/-- R77, R78: binds a handle to the slot at the head of the free list, every element zero. -/
def Mn.bind (m : Mn) (d : BitVec 2) (i32 : Bool) : Mn :=
  match m.free with
  | slot :: rest =>
    let m' := (List.range 64).foldl (fun m i => m.setAccRow slot i 0) m
    { m'.setHandle d { slot := some slot, i32 := i32 } with free := rest }
  | [] => m

/-- R209: the accumulator and block checks of MMA. -/
def Mn.mmaCheck (m : Mn) (d : BitVec 2) (y : BitVec 3) (i : Nat) : Option (BitVec 8) :=
  let p := pairRow y
  match (m.handle d).slot with
  | some _ =>
    if (m.handle d).i32 != p.i32 then some 0x19
    else match m.block d i with
      | some ob => if ob.pair != y || decide (p.limit < ob.count + p.len) then some 0x05 else none
      | none => none
  | none => if m.free.isEmpty then some 0x19 else none

/-- R209: the effect of an MMA whose checks have passed. -/
def Mn.mma (m : Mn) (x : BitVec 512) (d : BitVec 2) (y : BitVec 3) (b h pr : Bool) (n : BitVec 2) (inc : Bool) : Mn :=
  let p := pairRow y
  let i := m.rowIndex n
  let image := (m.buffer b).data
  let m1 := if (m.handle d).slot.isNone then m.bind d p.i32 else m
  let slot := (m1.handle d).slot.getD 0
  let m2 :=
    if p.i32 then
      let old := m1.accRow slot i
      m1.setAccRow slot i (ofLanes 2048 32 fun j =>
        (lane old 32 j + BitVec.ofInt 32 (intColumn p x image j)).toNat)
    else
      let ob : OpenBlock := (m1.block d i).getD { pair := y, count := 0, sums := [], flags := [] }
      let kbase := if y = 3 ∧ h then 64 else 0
      let es := (List.range 64).map fun j => addColumn p x image kbase j (ob.sums.getD j 0, ob.flags.getD j 0)
      m1.setBlock d i (some { pair := y, count := ob.count + p.len, sums := es.map (·.1), flags := es.map (·.2) })
  let m3 := if pr then m2.promoteRow d i else m2
  let m4 := m3.advance n inc
  if y = 5 then { m4 with occupied := true } else m4

/-- MMA (R204, R208 to R211). A marker at act is consumed before any wait or check; the checks stand in the order of R209, the tag
check of R198 before them (R425). -/
def execMma (a : BitVec 4) (d : BitVec 2) (y : BitVec 3) (x h r : Bool) (i : BitVec 2) (n : Bool) (c : BitVec 3) (s : State) :
    Host.Outcome State Fault Refusal :=
  let ins : Instr := .mma a d y x h r i n c
  mnWord ins c (fun k s =>
    let m := s.mn k
    if a = 8 ∧ m.actSteering then s.addStall 2
    else if a = 8 ∧ (m.actToken.map isMarker) = some true then s.mnMarker k (m.actToken.getD ⟨0, 0, 0⟩)
    else if m.span x (spanEnd y h) = .pending then s.addStall 3
    else match (if a = 8 then m.actToken.bind (s.checkAct k) else none) with
    | some s' => s'
    | none =>
      match m.span x (spanEnd y h) with
      | .fault f => s.addFault k true 0x17 (decodeVal f)
      | .unused => s.operandFault k true ins
      | _ =>
        if a = 8 ∧ m.actToken.isNone then s.addFault k true 0x14 (schedVal 8)
        else if m.occupied then s.addFault k true 0x14 (schedVal 3)
        else if s.kernelBars k (m.buffer x).kh then s.barred k
        else if (m.buffer x).fmt ≠ some (pairRow y).wf.tag then s.operandFault k true ins
        else match m.mmaCheck d y (m.rowIndex i) with
        | some kind => if kind = 0x19 then s.addFault k true kind (d.setWidth 64) else s.operandFault k true ins
        | none =>
          let t := if a = 8 then (m.actToken.map (·.data)).getD 0 else 0
          let s' := if a = 8 then s.takeAct k else s
          s'.setMn k ((s'.mn k).mma t d y x h r i n)) s

/-! ### Promote, drain, zero and release (R212 to R215) -/

/-- PROM (R212). -/
def execProm (d : BitVec 2) (c : BitVec 3) (s : State) : Host.Outcome State Fault Refusal :=
  mnWord (.prom d c) c (fun k s =>
    let m := s.mn k
    if (m.handle d).slot.isNone then s.addFault k true 0x19 (d.setWidth 64)
    else s.setMn k ((List.range 64).foldl (fun m i => m.promoteRow d i) m)) s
────────
Task prompt. Wherever a line of the records above contains the string "rowIndex", copy that line out.

Response for this exercise.
  let i := m.rowIndex n
        else match m.mmaCheck d y (m.rowIndex i) with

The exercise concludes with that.